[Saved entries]

==================================================

-- ==== Sys2Proof/Machine/Lookout.lean ====
section
/-! DEFINITION. Lookout: counted writes at the lead entry, triggers, runaways and closes (R133, R157 to R163). -/

namespace Sys2Proof.Machine

/-! ## Numbers of tasks and gangs -/

/-- The number after one, modulo 2^32, without 0 (R133). -/
def nextNumber (n : Nat) : Nat := if (n + 1) % 2 ^ 32 = 0 then 1 else (n + 1) % 2 ^ 32

/-- The partition's next `n` TASKIDs, in rank order (R133). -/
def takeTasks : Nat → Nat → List Nat × Nat
  | 0, t => ([], t)
  | n + 1, t => ((t :: (takeTasks n (nextNumber t)).1), (takeTasks n (nextNumber t)).2)

/-- Taking the next GANGID and `n` TASKIDs of a partition: the GANGID and the TASKIDs (R133). -/
def Mach.takeNumbers (m : Mach) (part n : Nat) : Mach × Nat × List Nat :=
  let p := m.dev.part part
  (m.modPart part (fun p => { p with nextTask := (takeTasks n p.nextTask).2, nextGang := nextNumber p.nextGang }),
    p.nextGang, (takeTasks n p.nextTask).1)

/-! ## Triggers -/

/-- A runaway (R161): every entry of the watch is disarmed, a pending trigger stays, and a RUNAWAY record is written.
`kind` is 1 by depth, 2 by rate. -/
def Mach.runaway (m : Mach) (w : Watch) (kind addr depth : Nat) : Mach :=
  (m.modWatch w.leadh (fun x => { x with arm := false })).addRecord w.part
    { FaultRec.plain Cause.runaway.code 6 (w.vbase + addr) 0 with
      detail := w.leadh % 2 ^ 16 + kind * 2 ^ 16 + depth % 2 ^ 8 * 2 ^ 24 }

/-- The gang of a handler task (R160). -/
def handlerGang (w : Watch) (die gid task order : Nat) (pcapt : Word) : Gang :=
  { part := w.part, gid := gid, die := die, image := w.image, prio := w.prio, glast := 0, repro := w.repro, rename := false,
    gated := false, irq := false, prov := false, trig := true, argbase := w.uword.toNat, sets := [], gate := 0, doneVa := 0,
    tag := 0, vec := 0, stage := .ready, members := [(0, { taskId := task, loc := .hamper, failed := none, bars := 0 })],
    view := [], viewWrite := [], pending := [], inPlace := [], order := order, barriers := [], gateStatus := 0,
    gateCause := 0, gateLatch := none, watch := some w.leadh, depth := w.pdepth, qmask := w.qmask, node := none, pcapt := pcapt }

/-- A ready gang enters its die's hamper, unless that is full (R143, R144). -/
def Mach.intoHamper (m : Mach) (gk : Nat) : Mach :=
  match tfind m.dev.gangs gk with
  | none => m
  | some g =>
    if g.stage != .ready || decide (dieCap ≤ (m.dev.hamper (dieHamper g.die)).length) then m
    else
      let r := m.nextOrd
      (r.2.enter (dieHamper g.die)
        { gang := gk, saved := none, prio := g.prio, ord := r.1, n := g.glast + 1, part := g.part }).modGang gk
        (fun g => { g with stage := .hamper })

/-- A trigger is created (R157, R160), or dropped where the handler has no target quad (R163); it takes its numbers once it
is known to run (log 27). -/
def Mach.createTrigger (m : Mach) (slice entry : Nat) (w : Watch) (first last count depth : Nat) : Mach :=
  let die := slice / 80
  let w1 : Watch := { w with pend := true, count := count, first := first, last := last, pdepth := depth, rused := w.rused + 1 }
  let set := fun (m : Mach) (x : Watch) => m.modSlice slice (fun s => { s with watches := tput s.watches entry x })
  if (m.dev.handlerQuads w.part die w.qmask).isEmpty then (set m { w1 with pend := false }).watchRecord w
  else
    let r := m.takeNumbers w.part 1
    let o := r.1.nextOrd
    let gk := gangKey w.part r.2.1
    let m1 := set o.2 { w1 with gang := gk }
    let g := handlerGang w1 die r.2.1 (r.2.2.getD 0 0) o.1 (m.dev.part w.part).pcaptRun
    Mach.intoHamper { m1 with dev := { m1.dev with gangs := tput m1.dev.gangs gk g } } gk

/-- A counted write at the lead entry: the rows of R157 in their order. -/
def Mach.countWrite (m : Mach) (slice entry : Nat) (w : Watch) (a : CountedWrite) : Mach :=
  if !w.arm then m
  else if w.dlim < a.depth then m.runaway w 1 a.addr a.depth
  else if !w.pend && w.rused == w.rbud then m.runaway w 2 a.addr a.depth
  else if !w.pend then m.createTrigger slice entry w a.addr a.addr 1 a.depth
  else
    let w1 : Watch := { w with count := Nat.min (w.count + 1) 0xFFFF, last := a.addr, pdepth := Nat.max w.pdepth a.depth }
    m.modSlice slice (fun s => { s with watches := tput s.watches entry w1 })

/-- The oldest counted write on its way to a slice's lead entries is acted on. -/
def Mach.takeArrival (m : Mach) (a : CountedWrite) : Mach :=
  match m.dev.leadOf a.handle with
  | none => m
  | some (sl, entry, w) => m.countWrite sl entry w a

/-- The watch that the replay source's next record triggers, where that record is a TRIGGER (R371): the ring slot, and the
handle it names. -/
def Mach.nextTrigger (m : Mach) (part pcapt : Nat) : Option (Nat × Nat) :=
  match (List.range (replaySlots pcapt)).find? (fun i =>
    let kind := m.le (replaySlot pcapt i + 15) 1
    (tfind (m.dev.part part).replayed i).isNone && decide (3 ≤ kind) && decide (kind ≤ 8)) with
  | none => none
  | some i => if m.le (replaySlot pcapt i + 15) 1 = 5 then some (i, m.le (replaySlot pcapt i + 8) 2) else none

/-- Under replay a TRIGGER record creates its handler task; the record holds no depth (R371; log 14). -/
def Mach.replayTrigger (m : Mach) (slice : Nat) (entry : Nat) (w : Watch) : Mach :=
  let pc := (m.dev.part w.part).pcaptRun.toNat
  match m.nextTrigger w.part pc with
  | none => m
  | some (i, h) =>
    if h != w.leadh || w.pend then m
    else
      let at_ := replaySlot pc i
      (m.consume w.part i).createTrigger slice entry { w with rused := Nat.min w.rused (w.rbud - 1) } (m.le at_ 8 - w.vbase) (m.le (at_ + 26) 2) (m.le (at_ + 10) 2)
        (1 + Config.freeNat m.dev.ticks % 15)

/-- The lead entries of a slice whose partition replays. -/
def Mach.replayedLeads (m : Mach) (slice : Nat) : List (Nat × Watch) :=
  (m.slice slice).watches.filter (fun e => e.2.lead && bitOf (m.dev.part e.2.part).pcaptRun.toNat 1)

/-- LEAD_ENTRY_WRITE_ARRIVAL (R157): the counted writes of all slices come to the lead entry in the order in which they were
performed, where R157 fixes the order only among those of one slice (DESIGN CHOICE, log 104). The slice's oldest arrival is acted on; where there is none, the next TRIGGER record of
a partition that replays (R371). -/
def Mach.arrival (m : Mach) (slice : Nat) : Mach :=
  match (m.slice slice).arrivals with
  | a :: as => (m.modSlice slice (fun s => { s with arrivals := as })).takeArrival a
  | [] => (m.replayedLeads slice).foldl (fun m e => m.replayTrigger slice e.1 e.2) m

/-- LEAD_ENTRY_WRITE_ARRIVAL (R157). -/
def execLeadEntryWriteArrival (die slice : Nat) (s : State) : Host.Outcome State Fault Refusal :=
  commit s ((Mach.of s).arrival (80 * die + slice))

/-! ## The close -/

/-- The Lookout record (R159). -/
def Watch.lookoutRecord (w : Watch) : List Byte :=
  leBytes 8 (w.vbase + w.first) ++ leBytes 8 (w.vbase + w.last) ++ leBytes 8 w.uword.toNat ++ leBytes 2 w.leadh ++
    leBytes 2 w.count ++ leBytes 1 w.pdepth ++ leBytes 1 (b2n w.queued) ++ leBytes 2 0

/-- Every counted write on its way to a watch is acted on (R158). -/
def Mach.takeAllArrivals (m : Mach) (h slice : Nat) : Mach :=
  let mine := (m.slice slice).arrivals.filter (fun a => a.handle == h)
  mine.foldl (fun m a => m.takeArrival a)
    (m.modSlice slice (fun s => { s with arrivals := s.arrivals.filter (fun a => a.handle != h) }))

/-- The watch once its trigger has closed: PEND is 0, ONCE mode disarms it, and a cleared watch is freed (R159, R161,
R162). -/
def Mach.endTrigger (m : Mach) (w : Watch) : Mach :=
  if w.cleared then m.freeWatch w.leadh
  else m.modWatch w.leadh (fun x => { x with pend := false, arm := x.arm && x.queued })

/-- K's first word may issue: its own clock starts here (R42, R47). -/
def Mach.releaseK (m : Mach) (b : Nat) : Mach := m.modBank b (fun k => { k with k := k.k.release 0 k.clk })

/-- The close of a trigger, on the clock on which the handler's first K word is about to issue (R158, R159, R369). -/
def Mach.closeTrigger (m : Mach) (b : Nat) : Mach :=
  let k := m.bank b
  if k.status != .running || k.k.released then m
  else
    match k.gang.bind (fun gk => (tfind m.dev.gangs gk).bind (fun g => g.watch.map (fun h => (g, h)))) with
    | none => m
    | some (g, h) =>
      match m.dev.leadOf h with
      | none => m.releaseK b
      | some (sl, _, _) =>
        let m1 := m.takeAllArrivals h sl
        match m1.dev.leadOf h with
        | none => m1.releaseK b
        | some (_, _, w) =>
          let m2 := (m1.endTrigger w).modBank b (fun k =>
            { k with lookout := w.lookoutRecord, task := k.task.map (fun t => { t with depth := w.pdepth }) })
          let m3 := if bitOf g.pcapt.toNat 0 then
              m2.capture g.part (word (w.vbase + w.first)) (w.leadh % 2 ^ 16 + w.count % 2 ^ 16 * 2 ^ 16) 5 0 k.taskId (coreId b)
                (w.last % 2 ^ 16)
            else m2
          m3.releaseK b

/-- TRIGGER_CLOSE (R158). -/
def execTriggerClose (bank : Nat) (s : State) : Host.Outcome State Fault Refusal := commit s ((Mach.of s).closeTrigger bank)

/-! ## The rate window -/

/-- The slice's local count reaches the next multiple of 256, the shortest window: RUSED returns to 0 in every lead entry
whose window it ends (R157). -/
def Mach.rateWindow (m : Mach) (slice : Nat) : Mach :=
  m.modSlice slice (fun s =>
    let n := (s.count / 256 + 1) * 256
    { s with count := n, watches := tmap (fun _ w => if w.lead && n % 2 ^ Nat.max w.rwin 8 == 0 then { w with rused := 0 } else w) s.watches })

/-- RATE_WINDOW_RESET (R157). -/
def execRateWindowReset (die slice : Nat) (s : State) : Host.Outcome State Fault Refusal :=
  commit s ((Mach.of s).rateWindow (80 * die + slice))

end Sys2Proof.Machine
end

==================================================

_TASK_: Given the records above, return exactly the lines starting at the line containing "record (R159). -/" and ending at the line containing "on (R158). -/", including both.

_ANSWER FOR THE TASK_:
/-- The Lookout record (R159). -/
def Watch.lookoutRecord (w : Watch) : List Byte :=
  leBytes 8 (w.vbase + w.first) ++ leBytes 8 (w.vbase + w.last) ++ leBytes 8 w.uword.toNat ++ leBytes 2 w.leadh ++
    leBytes 2 w.count ++ leBytes 1 w.pdepth ++ leBytes 1 (b2n w.queued) ++ leBytes 2 0

/-- Every counted write on its way to a watch is acted on (R158). -/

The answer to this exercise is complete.